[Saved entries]
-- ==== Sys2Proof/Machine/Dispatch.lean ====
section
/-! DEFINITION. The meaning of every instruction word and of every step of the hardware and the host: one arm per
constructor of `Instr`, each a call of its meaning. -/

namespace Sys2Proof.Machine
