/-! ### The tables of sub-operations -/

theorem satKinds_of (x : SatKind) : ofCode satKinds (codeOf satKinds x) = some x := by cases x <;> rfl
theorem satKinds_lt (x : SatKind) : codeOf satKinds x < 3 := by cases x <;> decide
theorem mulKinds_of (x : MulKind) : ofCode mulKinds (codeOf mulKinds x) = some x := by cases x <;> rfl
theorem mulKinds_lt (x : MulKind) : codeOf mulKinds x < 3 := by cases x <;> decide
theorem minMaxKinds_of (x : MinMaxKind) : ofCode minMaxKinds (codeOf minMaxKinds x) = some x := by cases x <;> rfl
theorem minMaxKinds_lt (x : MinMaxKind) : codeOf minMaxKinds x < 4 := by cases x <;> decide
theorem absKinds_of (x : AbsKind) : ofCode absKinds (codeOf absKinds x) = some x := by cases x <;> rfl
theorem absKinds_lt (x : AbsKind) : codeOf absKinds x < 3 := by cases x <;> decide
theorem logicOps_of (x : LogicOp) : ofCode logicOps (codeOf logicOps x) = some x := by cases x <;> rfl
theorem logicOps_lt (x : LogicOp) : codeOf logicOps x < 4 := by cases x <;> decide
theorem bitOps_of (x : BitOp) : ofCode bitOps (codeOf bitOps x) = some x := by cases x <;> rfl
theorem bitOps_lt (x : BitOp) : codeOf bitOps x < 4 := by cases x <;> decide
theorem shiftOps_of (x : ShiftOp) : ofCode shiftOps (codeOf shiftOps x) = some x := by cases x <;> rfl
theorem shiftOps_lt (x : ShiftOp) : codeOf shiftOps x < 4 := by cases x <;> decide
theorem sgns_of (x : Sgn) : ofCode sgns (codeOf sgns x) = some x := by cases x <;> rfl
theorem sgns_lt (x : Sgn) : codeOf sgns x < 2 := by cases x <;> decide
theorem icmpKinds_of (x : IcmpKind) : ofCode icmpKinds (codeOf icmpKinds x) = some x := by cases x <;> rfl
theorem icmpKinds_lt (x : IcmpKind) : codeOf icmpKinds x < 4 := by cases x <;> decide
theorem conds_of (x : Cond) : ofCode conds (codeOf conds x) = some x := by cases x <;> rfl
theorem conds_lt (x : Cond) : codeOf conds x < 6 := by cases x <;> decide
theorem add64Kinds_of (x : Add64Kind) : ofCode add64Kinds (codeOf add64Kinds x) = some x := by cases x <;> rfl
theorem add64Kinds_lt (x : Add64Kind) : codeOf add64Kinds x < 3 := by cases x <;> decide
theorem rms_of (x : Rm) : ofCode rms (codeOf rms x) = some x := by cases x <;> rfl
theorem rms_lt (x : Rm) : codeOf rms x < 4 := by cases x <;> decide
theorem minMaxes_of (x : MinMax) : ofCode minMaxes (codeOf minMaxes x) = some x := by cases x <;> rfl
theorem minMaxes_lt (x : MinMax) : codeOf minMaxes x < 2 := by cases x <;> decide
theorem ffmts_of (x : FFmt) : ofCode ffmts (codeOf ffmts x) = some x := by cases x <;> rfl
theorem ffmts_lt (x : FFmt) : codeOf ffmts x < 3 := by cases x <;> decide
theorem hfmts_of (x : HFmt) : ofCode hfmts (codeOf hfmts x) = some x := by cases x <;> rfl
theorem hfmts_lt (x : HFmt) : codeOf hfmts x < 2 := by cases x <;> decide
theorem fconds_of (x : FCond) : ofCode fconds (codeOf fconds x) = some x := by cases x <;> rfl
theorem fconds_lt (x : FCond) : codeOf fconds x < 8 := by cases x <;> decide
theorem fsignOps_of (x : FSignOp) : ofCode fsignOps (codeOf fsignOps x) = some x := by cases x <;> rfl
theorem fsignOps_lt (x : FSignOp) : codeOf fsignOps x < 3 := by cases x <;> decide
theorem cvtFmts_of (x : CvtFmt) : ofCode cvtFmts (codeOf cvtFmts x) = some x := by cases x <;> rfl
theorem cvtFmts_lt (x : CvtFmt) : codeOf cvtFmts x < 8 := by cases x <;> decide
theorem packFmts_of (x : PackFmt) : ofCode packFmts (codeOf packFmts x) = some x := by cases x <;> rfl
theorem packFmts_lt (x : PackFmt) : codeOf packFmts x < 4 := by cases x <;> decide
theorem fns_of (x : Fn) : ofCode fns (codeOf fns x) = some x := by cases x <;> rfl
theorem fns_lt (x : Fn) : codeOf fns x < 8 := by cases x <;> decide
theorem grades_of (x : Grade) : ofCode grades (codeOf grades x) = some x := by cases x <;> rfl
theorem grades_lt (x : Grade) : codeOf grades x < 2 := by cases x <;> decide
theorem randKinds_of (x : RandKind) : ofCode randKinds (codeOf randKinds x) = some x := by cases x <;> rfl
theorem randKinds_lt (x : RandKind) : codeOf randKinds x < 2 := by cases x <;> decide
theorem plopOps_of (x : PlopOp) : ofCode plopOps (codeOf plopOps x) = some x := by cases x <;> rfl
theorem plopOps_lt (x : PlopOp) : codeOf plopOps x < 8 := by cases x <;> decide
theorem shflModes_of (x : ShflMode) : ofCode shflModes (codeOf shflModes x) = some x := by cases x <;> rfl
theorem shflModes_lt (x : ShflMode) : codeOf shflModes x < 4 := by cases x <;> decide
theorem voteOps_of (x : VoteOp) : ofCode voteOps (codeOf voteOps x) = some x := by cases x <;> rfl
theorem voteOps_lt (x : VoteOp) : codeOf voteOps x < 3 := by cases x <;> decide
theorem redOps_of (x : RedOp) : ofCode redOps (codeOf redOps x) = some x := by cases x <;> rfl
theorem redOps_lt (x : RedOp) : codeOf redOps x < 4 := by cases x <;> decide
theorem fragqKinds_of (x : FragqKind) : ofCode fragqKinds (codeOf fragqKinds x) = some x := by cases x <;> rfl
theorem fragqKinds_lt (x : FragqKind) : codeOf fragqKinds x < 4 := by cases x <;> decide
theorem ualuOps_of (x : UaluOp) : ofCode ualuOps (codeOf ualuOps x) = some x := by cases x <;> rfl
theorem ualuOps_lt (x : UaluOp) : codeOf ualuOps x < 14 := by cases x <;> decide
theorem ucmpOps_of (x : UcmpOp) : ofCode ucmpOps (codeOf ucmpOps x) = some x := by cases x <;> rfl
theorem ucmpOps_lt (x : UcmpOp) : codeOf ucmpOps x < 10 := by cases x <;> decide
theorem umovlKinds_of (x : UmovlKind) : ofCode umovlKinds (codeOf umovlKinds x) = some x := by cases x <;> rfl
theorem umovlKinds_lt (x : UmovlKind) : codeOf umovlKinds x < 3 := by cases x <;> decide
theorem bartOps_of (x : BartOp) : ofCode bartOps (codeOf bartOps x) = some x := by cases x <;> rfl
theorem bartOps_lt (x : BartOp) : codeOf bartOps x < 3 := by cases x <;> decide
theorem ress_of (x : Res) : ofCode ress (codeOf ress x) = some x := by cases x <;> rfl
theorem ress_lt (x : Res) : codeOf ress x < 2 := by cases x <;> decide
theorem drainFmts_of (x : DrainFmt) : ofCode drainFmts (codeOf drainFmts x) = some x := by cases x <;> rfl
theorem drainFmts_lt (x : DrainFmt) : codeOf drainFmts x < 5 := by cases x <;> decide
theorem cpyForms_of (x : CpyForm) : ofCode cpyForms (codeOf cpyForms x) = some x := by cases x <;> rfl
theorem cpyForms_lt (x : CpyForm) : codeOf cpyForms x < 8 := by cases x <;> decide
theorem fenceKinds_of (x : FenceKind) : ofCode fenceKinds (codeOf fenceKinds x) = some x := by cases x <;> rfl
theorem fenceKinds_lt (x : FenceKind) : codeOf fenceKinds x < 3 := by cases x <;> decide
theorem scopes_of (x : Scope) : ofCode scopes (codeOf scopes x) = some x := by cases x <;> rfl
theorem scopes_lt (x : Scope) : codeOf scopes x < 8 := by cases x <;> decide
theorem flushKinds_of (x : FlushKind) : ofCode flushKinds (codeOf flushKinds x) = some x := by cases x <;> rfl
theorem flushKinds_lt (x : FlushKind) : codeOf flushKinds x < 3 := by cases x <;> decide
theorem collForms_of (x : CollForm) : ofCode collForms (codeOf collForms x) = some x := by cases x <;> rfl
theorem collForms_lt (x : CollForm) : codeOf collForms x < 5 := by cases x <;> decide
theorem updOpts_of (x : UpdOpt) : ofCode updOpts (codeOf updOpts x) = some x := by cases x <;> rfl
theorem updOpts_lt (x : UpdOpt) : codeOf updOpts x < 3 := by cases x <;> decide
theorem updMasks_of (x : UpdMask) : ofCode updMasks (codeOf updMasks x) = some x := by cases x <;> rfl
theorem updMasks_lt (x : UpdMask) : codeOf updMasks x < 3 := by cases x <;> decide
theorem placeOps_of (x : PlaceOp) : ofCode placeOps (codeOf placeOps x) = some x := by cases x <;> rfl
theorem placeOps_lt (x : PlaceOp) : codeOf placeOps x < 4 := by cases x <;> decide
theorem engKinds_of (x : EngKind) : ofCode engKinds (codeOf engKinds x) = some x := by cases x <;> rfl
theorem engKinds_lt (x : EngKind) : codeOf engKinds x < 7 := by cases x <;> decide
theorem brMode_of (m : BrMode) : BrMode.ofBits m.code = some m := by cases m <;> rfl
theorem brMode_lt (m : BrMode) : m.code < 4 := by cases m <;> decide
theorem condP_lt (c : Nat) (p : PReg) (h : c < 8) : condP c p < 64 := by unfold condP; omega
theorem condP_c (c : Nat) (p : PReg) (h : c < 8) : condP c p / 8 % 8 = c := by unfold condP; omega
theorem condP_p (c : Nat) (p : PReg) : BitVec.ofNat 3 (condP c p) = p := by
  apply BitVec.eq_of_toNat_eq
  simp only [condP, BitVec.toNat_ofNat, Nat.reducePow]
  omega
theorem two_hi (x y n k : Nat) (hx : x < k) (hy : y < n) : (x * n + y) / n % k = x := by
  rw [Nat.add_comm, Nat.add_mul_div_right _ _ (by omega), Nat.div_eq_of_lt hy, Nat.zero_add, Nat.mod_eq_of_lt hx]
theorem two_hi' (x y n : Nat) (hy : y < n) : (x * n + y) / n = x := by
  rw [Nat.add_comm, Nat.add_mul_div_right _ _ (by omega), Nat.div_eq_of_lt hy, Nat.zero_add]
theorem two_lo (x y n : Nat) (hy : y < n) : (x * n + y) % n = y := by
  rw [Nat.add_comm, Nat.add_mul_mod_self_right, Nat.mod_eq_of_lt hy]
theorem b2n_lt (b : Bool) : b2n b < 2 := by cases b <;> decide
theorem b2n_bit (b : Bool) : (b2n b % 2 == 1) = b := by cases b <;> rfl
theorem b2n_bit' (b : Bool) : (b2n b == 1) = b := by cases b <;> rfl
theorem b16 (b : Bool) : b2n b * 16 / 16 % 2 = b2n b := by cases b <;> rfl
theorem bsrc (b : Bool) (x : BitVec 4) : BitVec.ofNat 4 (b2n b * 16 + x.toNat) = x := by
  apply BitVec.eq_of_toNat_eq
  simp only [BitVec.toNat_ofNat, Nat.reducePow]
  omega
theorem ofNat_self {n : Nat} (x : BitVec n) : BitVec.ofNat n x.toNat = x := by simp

> **Task objective**: Pull every line containing "VoteOp" from the entries above and copy it.

> **Response to the task**:
theorem voteOps_of (x : VoteOp) : ofCode voteOps (codeOf voteOps x) = some x := by cases x <;> rfl
theorem voteOps_lt (x : VoteOp) : codeOf voteOps x < 3 := by cases x <;> decide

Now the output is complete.